Sales Taxes on the Net Eyed by Congress

WASHINGTON — With the moratorium on Internet sales taxes ending in October, Congress is once again trying to resolve how state sales taxes should be assessed on products bought online.

Three pieces of legislation proposed in the Senate propose two approaches to interstate sales via the Internet: A new uniform system for states to use in assessing sales tax on goods bought through the Internet, and a ban on sales taxes except when the customer and the company are in the same state.

Sen. Byron Dorgan, D-N.D., has proposed a bill that would extend the moratorium to the end of 2005 while encouraging states to agree on a uniform manner of applying a sales tax to all goods. The 3-year moratorium on taxing interstate e-commerce was part of the 1998 Internet Tax Freedom Act.

Under Dorgan’s proposed streamlined system, states would create an identical sales tax to be applied to a product whether it was bought at a store, online, through the mail, or over the phone.

A similar bill has been offered by Sen. Ron Wyden, D-Ore., and Sen. Patrick Leahy, D-Vt., although it would extend the moratorium through 2006.

Last session Sen. John McCain, R-Ariz., proposed a bill to extend the moratorium another five years; the bill was never brought to a vote. McCain, chairman of the Commerce Committee, held hearings in March on Internet taxation.

The difference between the Dorgan and Wyden-Leahy bills, according to Kent Lassman of the conservative Citizens for a Sound Economy, is that Dorgan’s bill would enforce a streamlined tax system if states agreed upon one, while the Wyden-Leahy proposal guarantees only that it will come up for vote in the Senate.

Frank Shafroth of the National Governors’ Association says the Wyden bill is the most likely to make it through the Senate Commerce Committee. Last year a similar bill was passed by the House of Representatives.

Proposing a sales tax ban on all goods sold over the Internet or through the mail, except where the retailer has a physical presence in the buyer’s state, are Sen.

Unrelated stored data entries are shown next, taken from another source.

-- ==== Sys2Proof/Laws/Commands.lean ====
section
/-! SUPPORT. What an accepted command can do, said once for all commands (00_scope.md R13). -/

namespace Sys2Proof.Machine

/-- Whether the operands of a slot command are legal: the address by 20_memory.md R83, the payload by 10_state.md R22, R23. -/
theorem keyOperand_ok {P : Params} {proto : Option Proto} {k : Kind} {a : BitVec 14} {key : SlotKey}
    (h : keyOperand P proto k a = .ok key) : addrValid P key = true ∧ key.kind = k ∧ key.addr = a := by
  obtain ⟨p, _, rfl, hv⟩ := keyOperand_eq_ok.1 h
  exact ⟨hv, rfl, rfl⟩

/-- A bind that succeeds: its first part succeeds. -/
theorem bind_eq_ok {α β : Type} {x : Except Reason α} {f : α → Except Reason β} {b : β} :
    (x >>= f) = .ok b ↔ ∃ a, x = .ok a ∧ f a = .ok b := by
  cases x <;> simp

/-- The state an accepted command leaves is one of these. -/
theorem commandRule_cases {P : Params} {i : Instr} {s t : State} (h : commandRule P i s = .ok t) :
    t = s ∨ (∃ r v, registerValue s r = some v ∧ t = emit P (.reg r v) s) ∨ s.mode ≠ .halted ∧
    ((∃ key pl, addrValid P key = true ∧ payloadLegal P key pl ∧ t = setSlot key pl s) ∨
      (∃ key, addrValid P key = true ∧ (s.slot key).valid = true ∧ t = clearSlot key s) ∨
      (∃ p, s.target = false ∧ P.smSupport p = true ∧ t = s.withTarget true p) ∨
      (s.target = true ∧ t = s.withTarget false s.targetProto) ∨
      (∃ op cv v, op ≠ .none ∧ s.mode = .service ∧ s.target = true ∧ s.sm.op = .none ∧ 1 ≤ cv.toNat ∧
        cv.toNat ≤ P.cvMax s.sm.proto ∧ t = createSession op cv v s) ∨
      (∃ v, v &&& ctrlReservedMask = 0 ∧ t = s.withCtrl v) ∨ ∃ v, t = s.withMaxint v) := by
  cases i with
  | nop z =>
    simp only [commandRule, nopRule, bind_eq_ok, pure_ok, Except.ok.injEq] at h
    obtain ⟨_, _, h⟩ := h
    exact .inl h.symm
  | setgl p a sp d z f =>
    simp only [commandRule, setglRule, bind_eq_ok, pure_ok, Except.ok.injEq, preCheck_eq_ok, require_eq_ok,
      decide_eq_true_eq] at h
    obtain ⟨_, hm, key, hk, _, hs, _, hf, h⟩ := h
    obtain ⟨hv, hkind, _⟩ := keyOperand_ok hk
    refine .inr (.inr ⟨by simpa [exemptFromHalt] using hm.1, .inl ⟨key, .gl sp d f, hv, ⟨hkind, hs, hf⟩, h.symm⟩⟩)
  | setga p a z po ac =>
    simp only [commandRule, setgaRule, bind_eq_ok, pure_ok, Except.ok.injEq, preCheck_eq_ok] at h
    obtain ⟨_, hm, key, hk, h⟩ := h
    obtain ⟨hv, hkind, _⟩ := keyOperand_ok hk
    exact .inr (.inr ⟨by simpa [exemptFromHalt] using hm.1, .inl ⟨key, .ga po ac, hv, hkind, h.symm⟩⟩)
  | termgl p a z =>
    simp only [commandRule, termglRule, bind_eq_ok, pure_ok, Except.ok.injEq, preCheck_eq_ok, require_eq_ok] at h
    obtain ⟨_, hm, key, hk, _, hval, h⟩ := h
    exact .inr (.inr ⟨by simpa [exemptFromHalt] using hm.1, .inr (.inl ⟨key, (keyOperand_ok hk).1, hval, h.symm⟩)⟩)
  | termga p a z =>
    simp only [commandRule, termgaRule, bind_eq_ok, pure_ok, Except.ok.injEq, preCheck_eq_ok, require_eq_ok] at h
    obtain ⟨_, hm, key, hk, _, hval, h⟩ := h
    exact .inr (.inr ⟨by simpa [exemptFromHalt] using hm.1, .inr (.inl ⟨key, (keyOperand_ok hk).1, hval, h.symm⟩)⟩)
  | smenter p z =>
    simp only [commandRule, smenterRule, bind_eq_ok, pure_ok, Except.ok.injEq, preCheck_eq_ok, require_eq_ok] at h
    obtain ⟨_, hm, q, _, _, ht, _, hsup, h⟩ := h
    exact .inr (.inr ⟨by simpa [exemptFromHalt] using hm.1,
      .inr (.inr (.inl ⟨q, by simpa using ht, hsup, h.symm⟩))⟩)
  | smexit z =>
    simp only [commandRule, smexitRule, bind_eq_ok, pure_ok, Except.ok.injEq, preCheck_eq_ok, require_eq_ok] at h
    obtain ⟨_, hm, _, ht, h⟩ := h
    exact .inr (.inr ⟨by simpa [exemptFromHalt] using hm.1, .inr (.inr (.inr (.inl ⟨ht, h.symm⟩)))⟩)
  | smwrite z cv v =>
    simp only [commandRule, smwriteRule, sessionCheck, bind_eq_ok, pure_ok, Except.ok.injEq, preCheck_eq_ok, require_eq_ok,
      decide_eq_true_eq] at h
    obtain ⟨_, hm, _, ⟨_, hst, _, hop, hcv⟩, h⟩ := h
    exact .inr (.inr ⟨by simpa [exemptFromHalt] using hm.1,
      .inr (.inr (.inr (.inr (.inl ⟨.write, cv, v, by simp, hst.1, hst.2, hop, hcv.1, hcv.2, h.symm⟩))))⟩)
  | smread z cv z2 =>
    simp only [commandRule, smreadRule, sessionCheck, bind_eq_ok, pure_ok, Except.ok.injEq, preCheck_eq_ok, require_eq_ok,
      decide_eq_true_eq] at h
    obtain ⟨_, hm, _, ⟨_, hst, _, hop, hcv⟩, h⟩ := h
    exact .inr (.inr ⟨by simpa [exemptFromHalt] using hm.1,
      .inr (.inr (.inr (.inr (.inl ⟨.read, cv, 0, by simp, hst.1, hst.2, hop, hcv.1, hcv.2, h.symm⟩))))⟩)
  | cfgwr z r z2 v =>
    simp only [commandRule, cfgwrRule, bind_eq_ok, pure_ok, Except.ok.injEq, preCheck_eq_ok, require_eq_ok,
      decide_eq_true_eq] at h
    obtain ⟨_, hm, _, _, _, hmask, h⟩ := h
    refine .inr (.inr ⟨by simpa [exemptFromHalt] using hm.1, .inr (.inr (.inr (.inr (.inr ?_))))⟩)
    by_cases hr : r = 0
    · exact .inl ⟨v, hmask hr, by rw [← h, if_pos hr]⟩
    · exact .inr ⟨v, by rw [← h, if_neg hr]⟩
  | rdreg z r z2 z3 =>
    simp only [commandRule, rdregRule, bind_eq_ok] at h
    obtain ⟨_, _, h⟩ := h
    cases hv : registerValue s r with
    | none => simp [hv] at h
    | some v => exact .inr (.inl ⟨r, v, hv, by simpa [hv] using h.symm⟩)

end Sys2Proof.Machine
end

Judd Gregg, R-N.H., and Sen. Herb Kohl, D-Wis.

“If a business is located out of state and simply ships products to consumers there, it is not part of the local economy,” Kohl said. “It should not be subject to taxes and tax collection burdens that support a community not its own.” Shafroth said he does not think the bill has “much traction.”

Critics of the Gregg-Kohl approach argue that allowing Internet retailers to avoid charging a sales tax, even if they do not have a physical presence in a state, hurts communities that rely on the revenue generated from a state sales tax.

With the increase in online sales, the Gregg-Kohl bill would exacerbate this problem, said Michael Mazerov, a senior policy analyst at the Center on Budget and Policy Priorities, a liberal think tank specializing in low-income issues.

Jerry Terry of the National Taxpayers Union, a conservative group advocating for lower taxes, said the worries about Internet sales taking away from local business are overstated. “Right now there doesn’t appear to be a real impact,” he said. Terry said both Internet and local retailers have benefited from the recent economic boom.

Any advantage an Internet retailer may gain by not having to enforce a state sales tax is negated by the shipping fees they must charge, according to Terry.

Mazerov counters that the Kohl-Gregg plan also could clear the way for consumers to avoid paying a sales tax, no matter where a retailer is located.

Mazerov said a company like K-Mart could help customers avoid paying a sales tax by separately incorporating its online purchasing division.

He described how customers could go into a store, browse for what they wanted, and then purchase the items online at a computer in the store. Because the customers would be buying the product from a subsidiary with a warehouse in a different state, they would avoid paying the state sales tax.

“Effectively anything purchased, as long the customer is willing to wait for delivery, would be free from sales tax,” Mazerov said.

Last September, California Governor Gray Davis vetoed a bill that would have prevented California retailers that created a subsidiary to handle online orders from avoiding a sales tax.